Department of Physics, University of Alabama, Birmingham, AL 35294, USA.
BMC Bioinformatics. 2011 Aug 31;12:359. doi: 10.1186/1471-2105-12-359.
Bayesian Network (BN) is a powerful approach to reconstructing genetic regulatory networks from gene expression data. However, expression data by itself suffers from high noise and lack of power. Incorporating prior biological knowledge can improve the performance. As each type of prior knowledge on its own may be incomplete or limited by quality issues, integrating multiple sources of prior knowledge to utilize their consensus is desirable.
We introduce a new method to incorporate the quantitative information from multiple sources of prior knowledge. It first uses the Naïve Bayesian classifier to assess the likelihood of functional linkage between gene pairs based on prior knowledge. In this study we included cocitation in PubMed and schematic similarity in Gene Ontology annotation. A candidate network edge reservoir is then created in which the copy number of each edge is proportional to the estimated likelihood of linkage between the two corresponding genes. In network simulation the Markov Chain Monte Carlo sampling algorithm is adopted, and samples from this reservoir at each iteration to generate new candidate networks. We evaluated the new algorithm using both simulated and real gene expression data including that from a yeast cell cycle and a mouse pancreas development/growth study. Incorporating prior knowledge led to a ~2 fold increase in the number of known transcription regulations recovered, without significant change in false positive rate. In contrast, without the prior knowledge BN modeling is not always better than a random selection, demonstrating the necessity in network modeling to supplement the gene expression data with additional information.
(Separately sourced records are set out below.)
-- ==== Sys2Proof/Machine/Ras.lean ====
section
/-! DEFINITION. Reset domains, the RAS agent's log and notices, hang detection and post-mortem records (R438 to R458). -/
namespace Sys2Proof.Machine

/-! ### Notices and events (R442) -/

/-- KIND of a log record (R441). -/
def RasKind.code : RasKind → Nat
  | .tile => 0 | .port => 1 | .hbmc => 2 | .ring => 3 | .component => 4 | .hostPort => 5 | .headframe => 6 | .device => 7

/-- RAS_NOTICE_SEND: one MGMT packet on every UP port and one to every valid destination. TAG and the payload behind word 1 are free values. -/
def State.notice (s : State) (cls kind inst gen stamp : Nat) : State :=
  let a := s.takeFree
  let b := a.2.takeFree
  let w0 := 0x0300 * 2 ^ 48 + cls % 256 * 2 ^ 40 + kind % 256 * 2 ^ 32 + inst % 65536 * 65536 + gen % 256
  let payload := fieldBytes [(w0, 8), (stamp, 8)] ++ natLe 48 a.1
  let packet (dev : Nat) (via : Option Nat) : Packet :=
    { mgmtPacket 8 dev via (b.1 % 2 ^ 32) 3 payload with gen := s.rd .hfCompStatusGen 0 2 }
  let s := b.2
  let s := s.upPorts.foldl (fun s p => (s.send (packet 0xFFFFF (some p))).bump .rasNoticeTx) s
  ((List.range 16).filter (fun i => s.on .rasNotifyDestValid 0 i)).foldl (fun s i =>
    (s.send (packet (s.rd .rasNotifyDestDevice 0 i) none)).bump .rasNoticeTx) s

/-- RAS_NOTICE_RECEIVE (R361, R442): the n-th waiting MGMT packet. The event carries the first 48 bytes of the notice. While the headframe's clock is
stopped the packet waits (R382). -/
def State.noticeReceive (s0 : State) (n : Nat) : State :=
  if s0.ic.asleep then s0 else
  match s0.netTake 8 n with
  | none => s0
  | some (a, s) =>
    let p := a.pkt
    if payWord p 0 / 2 ^ 48 ≠ 0x0300 ∨ p.len ≠ 64 ∨ p.dstQueue ≠ 3 ∨ (s.comp 3).mode ≠ .running then s.bump .hfMgmtDrop
    else ((s.bump .hfMgmtRx).bump .rasNoticeRx).postEvent 0x0330 3 (padTo 48 p.payload)

/-! ### The log (R441) -/

/-- A log record as bytes. -/
def LogRec.bytes (r : LogRec) : List Byte :=
  fieldBytes [(r.stamp, 8), (r.cls, 1), (r.kind, 1), (r.inst, 2), (r.code, 2), (r.gen, 1), (r.action, 1), (r.detail, 16)]

/-- The entry of the flash log: at most one per 10 ms (R441). -/
def State.logFlash (s : State) (r : LogRec) : State :=
  let w := s.rasw
  if w.flashAt ≠ 0 ∧ s.tally + 1 < w.flashAt + 10000000 then s.bump .rasFlashLogDrop
  else
    let e := r.bytes ++ fieldBytes [(s.rd .hfBoots, 8), (0, 20)]
    let s := s.flashWrite (0x3000000 + 64 * (w.flashNext % 262144)) (e ++ natLe 4 (crc32c e))
    { s with rasw := { w with flashNext := (w.flashNext + 1) % 262144, flashAt := s.tally + 1 } }

/-- Appends a record; the 4,097th overwrites the oldest. Those of classes 2 and 3 go to flash too; a trip's the ROM has written there (R441). -/
def State.logAppend (s : State) (r : LogRec) : State :=
  let r := { r with seq := s.rasw.seq }
  let s := { s with rasw := { s.rasw with seq := s.rasw.seq + 1 } }
  let full := decide (s.rasLog.length ≥ 4096)
  let s := { s with rasLog := (if full then s.rasLog.drop 1 else s.rasLog) ++ [r] }
  let s := if full then s.bump .rasLogOverwrite else s
  if 2 ≤ r.cls ∧ r.cls < 4 then s.logFlash r else s

/-! ### Resets (R443, R447) -/

/-- Generation of a resource: 0 tile, 1 port, 2 hbmc, 3 component. -/
def State.genOf (s : State) (dom inst : Nat) : Nat :=
  match dom with
  | 0 => s.rd .tileGen inst
  | 1 => s.rd .portGen inst
  | 2 => s.rd .hbmGen inst
  | _ => s.rd .hfCompStatusGen 0 inst

/-- A reset of a domain has completed: counted, event 0x0320. -/
def State.resetDone (s : State) (dom : Nat) : State := (s.cnt .rasResets 0 dom 1).postEventFree 0x0320 3

/-- Is a bank request one of tile t's own units? -/
def ofTile (t : Nat) : Requester → Bool
  | .core u => u == t
  | .hoist u => u == t
  | .seam u => u == t
  | .unit u => u == t
  | _ => false

/-- What a tile's reset leaves of it: replica, power and banks; its next request tag, so that late replies still fail the tag check. -/
def Tile.cleared (x : Tile) (t : Nat) : Tile :=
  { gated := x.gated, tallyValid := x.tallyValid, resetAt := x.resetAt, hoist := { nextTag := x.hoist.nextTag },
    banks := (x.banks.map (fun b => (b.1, { b.2 with waiting := b.2.waiting.filter (fun w => !ofTile t w.req.who) }))).filter (fun b => b.2 ≠ {}) }

/-- The fields of a tile's domain. -/
def tileDomain (t : Nat) (f : Field) (inst : Nat) : Bool :=
  f.info.dom == .tile && ((f.info.space == .tile && inst == t) || (f.info.space == .queue && inst / 128 == t))

/-- A tile's reset discards its work and restores its fields. Register writes that a stop held for it go with it. -/
def State.tileClear (s : State) (t : Nat) : State :=
  let s := s.onTile t (fun x => x.cleared t)
  let s := { s with dbg := { s.dbg with heldWrites := s.dbg.heldWrites.filter (fun w => w.tile != t) },
                    pwr := { s.pwr with stepsAt := sdrop (fun k => k % 256 == t) s.pwr.stepsAt } }
  ({ s.phaseMark t with latches := s.latches.filter (fun e => e.1 != 16 + t) }).restore (tileDomain t)

/-- A tile reset begins, unless one is in progress (R445). -/
def State.tileResetBegin (s : State) (t : Nat) : State :=
  if (s.tile t).resetAt.isSome then s
  else ((s.onTile t (fun x => { x with resetAt := some (s.tally + 2000) })).collTileReset t).tileClear t

/-- TILE_RESET: begins a reset of the tile, joins one in progress, or, 2 µs after its start, completes it. -/
def State.tileReset (s : State) (t : Nat) : State :=
  match (s.tile t).resetAt with
  | none => s.tileResetBegin t
  | some e =>
    if s.tally < e then s
    else
      let s := s.onTile t (fun x => { x with resetAt := none })
      let s := (s.cnt .tileGen t 0 1).wr .tileGenAt t 0 s.tally
      { s with quietFrom := sput 0 t s.tally s.quietFrom }.resetDone 0

/-- The fields of a port's domain. -/
def portDomain (p : Nat) (f : Field) (inst : Nat) : Bool := f.info.dom == .port && f.info.space == .port && inst == p

/-- A port reset begins: transmitter and receiver discard as at link-down, and the port is DISABLED. -/
def State.portResetBegin (s : State) (p : Nat) : State :=
  if (s.port p).resetAt.isSome ∨ !s.portPresent p then s
  else
    let s := ((s.portDiscard p).linkLost p).portMode p .disabled
    (s.setPort p { since := s.tally, linkShut := (s.port p).linkShut, rxq := (s.port p).rxq, halted := (s.port p).halted, resetAt := some (s.tally + 10000) }).restore (portDomain p)

/-- PORT_RESET: begins, joins, or after 10 µs completes; the port then trains if it is enabled. -/
def State.portReset (s : State) (p : Nat) : State :=
  match (s.port p).resetAt with
  | none => s.portResetBegin p
  | some e =>
    if s.tally < e then s
    else
      let s := ((s.onPort p (fun x => { x with resetAt := none })).cnt .portGen p 0 1).resetDone 1
      if s.on .portCtrlEn p ∧ (s.port p).mode = .disabled then s.train p else s

/-- The fields of a controller's domain. -/
def hbmcDomain (c : Nat) (f : Field) (inst : Nat) : Bool := f.info.dom == .hbmc && f.info.space == .hbmc && inst == c

/-- Does an access waiting for a band's mode go to a controller? -/
def State.reqTo (s : State) (c : Nat) (r : HbmReq) : Bool :=
  match s.place r.addr with
  | .hbm st l => hbmcOf st l == c
  | _ => false

/-- HBMC_RESET (R233): self-refresh; accesses accepted and not performed are discarded, and complete with error status. HBM_TRAINED ends it. -/
def State.hbmcReset (s : State) (c : Nat) : State :=
  if (sget {} c s.hbmcs).resetAt.isSome ∨ c ≥ s.variant.hbmcs then s
  else
    let lost := s.bandHeld.filter (s.reqTo c)
    let late (r : HbmReq) : ReadDone := ⟨r.tag, 0, false, true⟩
    let s := { s with bandHeld := s.bandHeld.filter (fun r => !s.reqTo c r), hbmReads := s.hbmReads ++ lost.map late }
    let s := s.cnt .hbmResetDiscard c 0 lost.length
    let s := if s.hbmReady c then s.irq (328 + c) else s
    (s.onHbmc c (fun h => { h with trained := false, selfRefresh := true, resetAt := some s.tally })).restore (hbmcDomain c)

/-- HBM_TRAINED (R233): the controller is ready; an hbmc reset in progress completes. -/
def State.hbmTrained (s : State) (c : Nat) : State :=
  let was := (sget {} c s.hbmcs).resetAt
  let s' := s.hbmTrain c
  if was.isNone ∨ !s'.hbmReady c then s'
  else ((s'.onHbmc c (fun h => { h with resetAt := none })).cnt .hbmGen c 0 1).resetDone 2

/-- HBM_TRAINING_LOSS (R455): a controller leaves TRAINED of itself. -/
def State.trainingLoss (s : State) (c : Nat) : State :=
  if !s.hbmReady c then s
  else ((s.onHbmc c (fun h => { h with trained := false })).irq (328 + c)).reportHbm 2 c 5 s.tally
our new development provides a statistical means to utilize the quantitative information in prior biological knowledge in the BN modeling of gene expression data, which significantly improves the performance.
贝叶斯网络(BN)是一种从基因表达数据中重建遗传调控网络的强大方法。然而,表达数据本身存在高噪声和缺乏信息的问题。结合先验生物学知识可以提高性能。由于每种先验知识本身可能不完整或受到质量问题的限制,因此整合多种来源的先验知识以利用它们的共识是可取的。
我们介绍了一种新的方法来整合来自多种来源的先验知识的定量信息。它首先使用朴素贝叶斯分类器根据先验知识评估基因对之间功能关联的可能性。在本研究中,我们包括 PubMed 中的共引和 Gene Ontology 注释中的示意图相似性。然后创建一个候选网络边缘库,其中每个边缘的副本数与两个对应基因之间链接的估计可能性成正比。在网络模拟中,采用马尔可夫链蒙特卡罗抽样算法,从该库中在每次迭代时采样以生成新的候选网络。我们使用模拟和真实基因表达数据(包括酵母细胞周期和小鼠胰腺发育/生长研究的数据)评估了新算法。结合先验知识可将已知转录调控的数量增加约 2 倍,而假阳性率没有显著变化。相比之下,如果没有先验知识,BN 建模并不总是优于随机选择,这表明在网络建模中需要用额外的信息来补充基因表达数据。
我们的新方法为利用 BN 对基因表达数据进行建模时的先验生物学知识中的定量信息提供了一种统计手段,显著提高了性能。